Stewart W C L, Hager V R
Nationwide Children's Hospital, Columbus, OH, USA.
Department of Pediatrics, The Ohio State University, Columbus, OH, USA.
Heredity (Edinb). 2016 Aug;117(2):109-13. doi: 10.1038/hdy.2016.33. Epub 2016 Jun 1.
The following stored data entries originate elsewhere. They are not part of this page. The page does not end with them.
theorem pipeUnpackOp_opEnd (s : State) : OpEnd s .pipeCmdUnpack (pipeUnpackOp Config.spec s) := by
  rcases pipeUnpackOp_cases Config.spec s with ⟨-, h⟩ | ⟨w, -, h⟩ <;> rw [h]
  · exact .raised .pipeCmdUnpack _
  · exact .threeResults .pipeCmdUnpack _ _ _ false (by simp) (by simp)

theorem openPackOp_opEnd (s : State) : OpEnd s .pipeOpenPack (openPackOp Config.spec s) := by
  rcases openPackOp_cases Config.spec s with ⟨-, h⟩ | ⟨port, k, -, -, h⟩ <;> rw [h]
  · exact .raised .pipeOpenPack _
  · exact .packed _

theorem openUnpackOp_opEnd (s : State) : OpEnd s .pipeOpenUnpack (openUnpackOp Config.spec s) := by
  rcases openUnpackOp_cases Config.spec s with
    ⟨-, h⟩ | ⟨k, -, -, h⟩ | ⟨k, d, port, r, -, -, -, -, -, h⟩ <;> rw [h]
  · exact .raised .pipeOpenUnpack _
  · exact .raised .pipeOpenUnpack _
  · exact .threeResults .pipeOpenUnpack _ _ _ _ (by simp) (fun _ => rfl)

/-- Every operation of the unit ends in one of these ways. -/
theorem exec_opEnd {i : Instr} {s t : State} (hi : i.format = .op4) (h : exec i s = .next t) : OpEnd s i t := by
  cases i <;> cases h
  case nop => exact .nop
  case encode => exact encodeOp_opEnd s
  case decode => exact decodeFrame_opEnd s
  case crc => exact crcOp_opEnd s
  case cmdClassify => exact classifyOp_opEnd s
  case cmdMakeGet => exact makeRegOp_opEnd .cmdMakeGet _ s (by simp)
  case cmdMakeSet => exact makeRegOp_opEnd .cmdMakeSet _ s (by simp)
  case cmdMakeEvent => exact makeEventOp_opEnd s
  case pipeCmdPack => exact pipePackOp_opEnd s
  case pipeCmdUnpack => exact pipeUnpackOp_opEnd s
  case pipeOpenPack => exact openPackOp_opEnd s
  case pipeOpenUnpack => exact openUnpackOp_opEnd s
  case illegalOp op =>
    have hraised := OpEnd.raised (s := s) (.illegalOp op) .illegalOp
    rwa [opCode_illegalOp] at hraised
  all_goals cases hi

/-! ### What every end does -/

/-- Every operation writes `STATUS` whole, with its own code (10_state.md R25). -/
theorem OpEnd.status_eq {s t : State} {i : Instr} (h : OpEnd s i t) :
    ∃ e trail porthi, t.status = statusWord e trail porthi (opCode i) ∧
      (trail = true → i = .decode ∧ e = .ok) ∧ (porthi = true → i = .pipeOpenUnpack ∧ e = .ok) := by
  cases h with
  | nop => exact ⟨.ok, false, false, rfl, by simp, by simp⟩
  | raised _ e => exact ⟨e, false, false, rfl, by simp, by simp⟩
  | encodeFailed e => exact ⟨e, false, false, rfl, by simp, by simp⟩
  | encoded m x len => exact ⟨.ok, false, false, rfl, by simp, by simp⟩
  | decodeFailed x e => exact ⟨e, false, false, rfl, by simp, by simp⟩
  | decoded x d f n pt trail => exact ⟨.ok, trail, false, rfl, fun _ => ⟨rfl, rfl⟩, by simp⟩
  | crcDone x r => exact ⟨.ok, false, false, rfl, by simp, by simp⟩
  | oneResult _ r hi => exact ⟨.ok, false, false, rfl, by simp, by simp⟩
  | threeResults _ r0 r1 r2 porthi hi hporthi =>
    exact ⟨.ok, false, porthi, rfl, by simp, fun h => ⟨hporthi h, rfl⟩⟩
  | packed pt => exact ⟨.ok, false, false, rfl, by simp, by simp⟩

/-- Settles O5: each end of `OpEnd` writes the fields it shows and no other. -/
theorem operationsWriteOnlyWhatTheyName : Obligations.OperationsWriteOnlyWhatTheyName := by
  intro i s t hi h
  cases exec_opEnd hi h with
  | nop => simp
  | raised _ e => simp
  | encodeFailed e => simp
  | encoded m x len => simp
  | decodeFailed x e => simp [decodeFail]
  | decoded x d f n pt trail => simp
  | crcDone x r => simp
  | oneResult _ r hi =>
    simp only [List.mem_cons, List.not_mem_nil, or_false] at hi
    rcases hi with rfl | rfl | rfl | rfl <;> simp
  | threeResults _ r0 r1 r2 porthi hi hporthi =>
    simp only [List.mem_cons, List.not_mem_nil, or_false] at hi
    rcases hi with rfl | rfl | rfl <;> simp
  | packed pt => simp

end Sys2Proof.Machine
end

section
/-! ## Unassigned register numbers (10_state.md R23) -/

namespace Sys2Proof.Machine

theorem ofNumber_eq_none {n : BitVec 8} (h : n = 0x06#8 ∨ n = 0x07#8 ∨ n = 0x0B#8 ∨ 0x10#8 ≤ n) :
    Reg.ofNumber n = none := by
  unfold Reg.ofNumber
  split
  case h_14 => rfl
  all_goals bv_omega

/-- Settles O43: no register stands at such a number, and none of them is `OPREG`'s. -/
theorem unassignedRegisters : Obligations.UnassignedRegisters := by
  intro s q n v h
  have hnone : Reg.ofNumber n = none := ofNumber_eq_none h
  have hopreg : n ≠ 0x0F := fun he => by cases he ▸ hnone
  refine ⟨?read, ?write⟩
  case read => simp only [step_request, perform, State.hostReadReg, hnone]; rfl
  case write => rw [step_request, perform_writeReg_ne _ _ hopreg, State.hostWriteReg, hnone]

end Sys2Proof.Machine
end

section
/-! ## Every step keeps the state legal (10_state.md R24, R32, R33)

A legal state is a legal `FB`, a legal `PT` and a legal `STATUS` (`State.wf_iff`). `OpEnd` gives the `STATUS` of every
operation, and with O5 only ENCODE, DECODE and PIPE_OPEN_PACK are left to show that what they write lies inside the
addresses there are. -/

namespace Sys2Proof.Machine

/-! ### Legal memories -/

/-- The memory is in canonical form and lists only addresses below `n`. -/
def Canonical {w : Nat} (m : Memory w) (n : Nat) : Prop := Memory.wf m = true ∧ Memory.below m n = true

theorem Canonical.poke {w n a : Nat} {m : Memory w} (h : Canonical m n) (v : BitVec w) (ha : a < n) :
    Canonical (Memory.poke m a v) n :=
  ⟨wf_poke m a v h.1, below_poke m v h.2 ha⟩

theorem Canonical.pokeList {w n a : Nat} {m : Memory w} (h : Canonical m n) (vs : List (BitVec w))
    (ha : a + vs.length ≤ n) : Canonical (Memory.pokeList m a vs) n :=
  ⟨wf_pokeList m a vs h.1, below_pokeList m vs h.2 ha⟩

/-- Every field of the packet table is canonical within its 60 entries (R33). -/
structure TableLegal (pt : PacketTable) : Prop where
  si : Canonical pt.si 60
  cmd : Canonical pt.cmd 60
  plen : Canonical pt.plen 60
  payload : Canonical pt.payload (60 * 236)

section
variable {pt : PacketTable} {k : Nat}

theorem TableLegal.writeSI (h : TableLegal pt) (v : Byte) (hk : k < 60) : TableLegal (pt.writeSI k v) :=
  { h with si := h.si.poke v hk }

theorem TableLegal.writeCMD (h : TableLegal pt) (v : Half) (hk : k < 60) : TableLegal (pt.writeCMD k v) :=
  { h with cmd := h.cmd.poke v hk }

theorem TableLegal.writePLEN (h : TableLegal pt) (v : Byte) (hk : k < 60) : TableLegal (pt.writePLEN k v) :=
  { h with plen := h.plen.poke v hk }

/-- A write inside the 236 payload bytes of an entry stays below the end of the table. -/
theorem TableLegal.writePayload (h : TableLegal pt) (hk : k < 60) {j : Nat} {bs : List Byte}
    (hj : j + bs.length ≤ 236) : TableLegal (pt.writePayload Config.spec k j bs) :=
  { h with payload := h.payload.pokeList bs (by simp only [payloadKey, spec_maxPayload]; omega) }

end

theorem State.wf_iff {s : State} :
    s.wf = true ↔ Canonical s.fb 252 ∧ TableLegal s.pt ∧ statusLegal s.status = true := by
  simp only [State.wf, Bool.and_eq_true]
  constructor
  · rintro ⟨⟨⟨⟨⟨hfb, hsi⟩, hcmd⟩, hplen⟩, hpayload⟩, hstatus⟩
    exact ⟨hfb, ⟨hsi, hcmd, hplen, hpayload⟩, hstatus⟩
  · rintro ⟨hfb, ⟨hsi, hcmd, hplen, hpayload⟩, hstatus⟩
    exact ⟨⟨⟨⟨⟨hfb, hsi⟩, hcmd⟩, hplen⟩, hpayload⟩, hstatus⟩

/-! ### `STATUS` -/

/-- Flags set only as R24 allows make a legal `STATUS`. -/
theorem statusLegal_statusWord {e : ErrCode} {trail porthi : Bool} {op : BitVec 4}
    (htrail : trail = true → op = 0x2 ∧ e = .ok) (hporthi : porthi = true → op = 0xB ∧ e = .ok) :
    statusLegal (statusWord e trail porthi op) = true := by
  simp only [statusLegal, statusWord_reservedLow, statusWord_reservedHigh, statusWord_err, statusWord_lastop,
    statusWord_trail, statusWord_porthi, Bool.and_eq_true]
  refine ⟨⟨⟨⟨rfl, rfl⟩, decide_eq_true e.code_le_ten⟩, ?trailBit⟩, ?porthiBit⟩
  case trailBit =>
    cases trail with
    | false => rfl
    | true => obtain ⟨rfl, rfl⟩ := htrail rfl; rfl
  case porthiBit =>
    cases porthi with
    | false => rfl
    | true => obtain ⟨rfl, rfl⟩ := hporthi rfl; rfl

theorem OpEnd.statusLegal {s t : State} {i : Instr} (h : OpEnd s i t) : statusLegal t.status = true := by
  obtain ⟨e, trail, porthi, hstatus, htrail, hporthi⟩ := h.status_eq
  rw [hstatus]
  exact statusLegal_statusWord (fun h => ⟨congrArg opCode (htrail h).1, (htrail h).2⟩)
    (fun h => ⟨congrArg opCode (hporthi h).1, (hporthi h).2⟩)

/-! ### What ENCODE writes -/

theorem encodePrefix_canonical {s : State} {n j : Nat} (h : Canonical s.fb 252) (hj : j ≤ n)
    (hend : recordsEnd Config.spec s n ≤ 252) : Canonical (encodePrefix s n j) 252 := by
  induction j with
  | zero =>
    exact ((h.poke _ (by decide)).poke _ (by decide)).pokeList _ (by rw [leBytes_length]; decide)
  | succ j ih =>
    rw [encodePrefix_succ]
    exact (ih (by omega)).pokeList _ ((recordBytes_end_le s hj).trans hend)

theorem encodeOp_fb_canonical {s : State} (h : Canonical s.fb 252) :
    Canonical (encodeOp Config.spec s).fb 252 := by
  rcases encodeOp_cases Config.spec s with ⟨e, -, ht⟩ | ⟨hnone, m, x, rfl, -, ht⟩ <;> rw [ht]
  · exact h
  · obtain ⟨-, -, -, hsize⟩ := encodeCheck_eq_none.1 hnone
    have hend : recordsEnd Config.spec s s.pcount.toNat ≤ 252 := by
      simp only [recordsSize, spec_hdrBytes, spec_maxFrameData] at hsize; omega
    exact (encodePrefix_canonical h le_rfl hend).pokeList _ (by rw [leBytes_length]; decide)

/-! ### What DECODE writes -/

/-- The records fit the packet table: at most 60 of them, each payload at most 236 bytes. -/
def RecordsFit (rs : List Rec) : Prop := rs.length ≤ 60 ∧ ∀ r ∈ rs, r.payload.length ≤ 236

/-- The walk accepts only records that fit: it counts them, and a payload ends inside the record area (R118). -/
theorem walkRecords_fit {s : State} {stop fuel p : Nat} {acc rs : List Rec} (hp : 12 ≤ p) (hstop : stop ≤ 252)
    (hacc : RecordsFit acc) (h : walkRecords Config.spec s stop fuel p acc = .ok rs) : RecordsFit rs := by
  induction fuel generalizing p acc with
  | zero => cases h; exact hacc
  | succ fuel ih =>
    rw [walkRecords_spec] at h
    split at h
    · split at h
      · cases h
      · next hover =>
        split at h
        · cases h
        · next hfull =>
          obtain ⟨hlen, hpayload⟩ := hacc
          have hrec : (recordAt Config.spec s p).payload.length ≤ 236 := by
            simp only [recordAt, fbRange_length]; omega
          refine ih (by omega) ⟨?_, ?_⟩ h
          · rw [List.length_append, List.length_singleton]; omega
          · simpa [or_imp, forall_and] using ⟨hpayload, hrec⟩
    · cases h; exact hacc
In the analysis of DNA sequences on related individuals, most methods strive to incorporate as much information as possible, with little or no attention paid to the issue of statistical significance. For example, a modern workstation can easily handle the computations needed to perform a large-scale genome-wide inheritance-by-descent (IBD) scan, but accurate assessment of the significance of that scan is often hindered by inaccurate approximations and computationally intensive simulation. To address these issues, we developed gLOD-a test of co-segregation that, for large samples, models chromosome-specific IBD statistics as a collection of stationary Gaussian processes. With this simple model, the parametric bootstrap yields an accurate and rapid assessment of significance-the genome-wide corrected P-value. Furthermore, we show that (i) under the null hypothesis, the limiting distribution of the gLOD is the standard Gumbel distribution; (ii) our parametric bootstrap simulator is approximately 40 000 times faster than gene-dropping methods, and it is more powerful than methods that approximate the adjusted P-value; and, (iii) the gLOD has the same statistical power as the widely used maximum Kong and Cox LOD. Thus, our approach gives researchers the ability to determine quickly and accurately the significance of most large-scale IBD scans, which may contain multiple traits, thousands of families and tens of thousands of DNA sequences.
在对相关个体的DNA序列进行分析时,大多数方法都力求纳入尽可能多的信息,而很少或根本不关注统计显著性问题。例如,一台现代工作站可以轻松处理进行大规模全基因组遗传传递(IBD)扫描所需的计算,但该扫描显著性的准确评估常常受到不准确近似值和计算密集型模拟的阻碍。为了解决这些问题,我们开发了gLOD——一种共分离检验方法,对于大样本,该方法将特定染色体的IBD统计数据建模为一组平稳高斯过程。借助这个简单模型,参数自展法能够对显著性进行准确且快速的评估——即全基因组校正P值。此外,我们还表明:(i)在原假设下,gLOD的极限分布是标准耿贝尔分布;(ii)我们的参数自展模拟器比基因分型法快约40000倍,并且比近似调整后P值的方法更具效力;(iii)gLOD与广泛使用的最大孔氏和考克斯LOD具有相同的统计效力。因此,我们的方法使研究人员能够快速准确地确定大多数大规模IBD扫描的显著性,这些扫描可能包含多个性状、数千个家族以及数万个DNA序列。